What the exercise asks
Go over the listing below line by line, and return each one holding the string "refused".

Material for this exercise
━━━━━━━━━━━━━━━━━━━━

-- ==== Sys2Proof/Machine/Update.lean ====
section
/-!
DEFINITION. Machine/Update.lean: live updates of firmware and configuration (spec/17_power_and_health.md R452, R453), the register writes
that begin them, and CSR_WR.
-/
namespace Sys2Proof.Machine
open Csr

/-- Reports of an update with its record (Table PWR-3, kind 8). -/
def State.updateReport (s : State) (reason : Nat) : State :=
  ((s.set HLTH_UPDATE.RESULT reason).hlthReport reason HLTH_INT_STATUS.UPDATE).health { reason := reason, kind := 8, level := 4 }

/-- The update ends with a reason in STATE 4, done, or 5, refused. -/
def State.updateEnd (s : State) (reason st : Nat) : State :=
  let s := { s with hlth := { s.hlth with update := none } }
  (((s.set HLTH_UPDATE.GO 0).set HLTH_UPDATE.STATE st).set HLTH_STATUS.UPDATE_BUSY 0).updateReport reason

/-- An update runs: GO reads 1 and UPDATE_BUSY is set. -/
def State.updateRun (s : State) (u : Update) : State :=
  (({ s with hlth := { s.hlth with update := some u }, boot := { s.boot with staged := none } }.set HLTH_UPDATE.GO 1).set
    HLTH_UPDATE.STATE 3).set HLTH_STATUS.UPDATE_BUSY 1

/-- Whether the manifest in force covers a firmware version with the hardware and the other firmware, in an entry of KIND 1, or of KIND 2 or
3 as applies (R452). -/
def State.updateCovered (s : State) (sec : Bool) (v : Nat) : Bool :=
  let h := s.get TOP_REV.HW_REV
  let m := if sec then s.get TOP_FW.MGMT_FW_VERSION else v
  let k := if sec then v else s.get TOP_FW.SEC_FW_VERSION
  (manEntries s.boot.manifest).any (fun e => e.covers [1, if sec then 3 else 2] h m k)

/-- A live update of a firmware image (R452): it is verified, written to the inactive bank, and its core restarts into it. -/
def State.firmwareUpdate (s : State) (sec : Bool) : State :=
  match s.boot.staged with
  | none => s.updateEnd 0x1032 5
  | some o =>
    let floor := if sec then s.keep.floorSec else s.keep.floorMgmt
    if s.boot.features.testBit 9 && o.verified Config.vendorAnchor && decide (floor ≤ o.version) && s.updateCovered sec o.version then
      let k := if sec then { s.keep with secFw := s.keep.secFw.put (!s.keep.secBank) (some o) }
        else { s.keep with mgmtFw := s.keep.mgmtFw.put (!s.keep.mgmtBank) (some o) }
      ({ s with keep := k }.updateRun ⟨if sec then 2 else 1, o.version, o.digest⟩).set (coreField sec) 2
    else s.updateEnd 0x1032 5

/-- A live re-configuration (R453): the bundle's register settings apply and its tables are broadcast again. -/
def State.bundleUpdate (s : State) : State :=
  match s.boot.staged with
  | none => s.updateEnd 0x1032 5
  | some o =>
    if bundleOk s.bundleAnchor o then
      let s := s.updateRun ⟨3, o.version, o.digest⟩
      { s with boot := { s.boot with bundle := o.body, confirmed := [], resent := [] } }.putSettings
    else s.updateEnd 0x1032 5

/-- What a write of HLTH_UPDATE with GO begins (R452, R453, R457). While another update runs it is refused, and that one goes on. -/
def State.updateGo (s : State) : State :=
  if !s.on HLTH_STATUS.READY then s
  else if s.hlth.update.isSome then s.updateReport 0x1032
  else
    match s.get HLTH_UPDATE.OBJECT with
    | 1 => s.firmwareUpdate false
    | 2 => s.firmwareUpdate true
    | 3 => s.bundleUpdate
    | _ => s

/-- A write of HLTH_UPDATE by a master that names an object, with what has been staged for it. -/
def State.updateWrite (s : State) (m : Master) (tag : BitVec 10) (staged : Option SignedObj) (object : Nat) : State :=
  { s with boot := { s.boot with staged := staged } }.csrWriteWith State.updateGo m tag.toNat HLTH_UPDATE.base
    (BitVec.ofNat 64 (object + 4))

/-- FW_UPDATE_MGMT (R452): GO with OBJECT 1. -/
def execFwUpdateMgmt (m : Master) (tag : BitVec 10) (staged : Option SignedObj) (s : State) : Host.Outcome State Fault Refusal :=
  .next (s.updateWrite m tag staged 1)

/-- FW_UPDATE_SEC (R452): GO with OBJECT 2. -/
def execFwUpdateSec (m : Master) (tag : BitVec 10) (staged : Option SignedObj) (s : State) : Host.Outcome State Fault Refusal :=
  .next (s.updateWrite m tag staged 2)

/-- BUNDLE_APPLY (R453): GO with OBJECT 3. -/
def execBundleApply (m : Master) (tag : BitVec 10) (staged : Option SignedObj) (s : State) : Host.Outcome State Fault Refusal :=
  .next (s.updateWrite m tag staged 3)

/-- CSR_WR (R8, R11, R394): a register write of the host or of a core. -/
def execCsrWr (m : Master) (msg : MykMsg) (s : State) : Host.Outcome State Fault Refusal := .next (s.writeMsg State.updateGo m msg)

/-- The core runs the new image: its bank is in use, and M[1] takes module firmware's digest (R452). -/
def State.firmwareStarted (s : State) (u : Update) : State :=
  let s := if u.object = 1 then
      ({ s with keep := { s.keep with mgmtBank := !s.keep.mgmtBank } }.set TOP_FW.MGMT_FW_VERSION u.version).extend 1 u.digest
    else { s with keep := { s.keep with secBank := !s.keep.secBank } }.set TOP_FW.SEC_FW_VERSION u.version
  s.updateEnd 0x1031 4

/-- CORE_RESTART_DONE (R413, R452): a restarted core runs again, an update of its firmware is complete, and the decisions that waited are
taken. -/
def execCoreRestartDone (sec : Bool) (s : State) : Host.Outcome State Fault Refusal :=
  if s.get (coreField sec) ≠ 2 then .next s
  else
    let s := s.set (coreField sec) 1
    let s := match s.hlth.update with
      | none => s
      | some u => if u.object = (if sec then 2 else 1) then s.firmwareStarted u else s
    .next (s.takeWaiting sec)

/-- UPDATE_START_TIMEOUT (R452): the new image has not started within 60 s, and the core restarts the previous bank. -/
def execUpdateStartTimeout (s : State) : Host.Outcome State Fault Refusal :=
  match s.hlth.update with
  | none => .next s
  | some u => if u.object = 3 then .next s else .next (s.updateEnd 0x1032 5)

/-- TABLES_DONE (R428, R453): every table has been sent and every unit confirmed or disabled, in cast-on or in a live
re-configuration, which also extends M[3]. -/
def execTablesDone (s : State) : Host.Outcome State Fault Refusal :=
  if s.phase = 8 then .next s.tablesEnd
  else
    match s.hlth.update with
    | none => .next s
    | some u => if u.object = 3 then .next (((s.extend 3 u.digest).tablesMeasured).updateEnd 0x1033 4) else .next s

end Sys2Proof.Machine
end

━━━━━━━━━━━━━━━━━━━━

Result for this task
/-- The update ends with a reason in STATE 4, done, or 5, refused. -/
/-- What a write of HLTH_UPDATE with GO begins (R452, R453, R457). While another update runs it is refused, and that one goes on. -/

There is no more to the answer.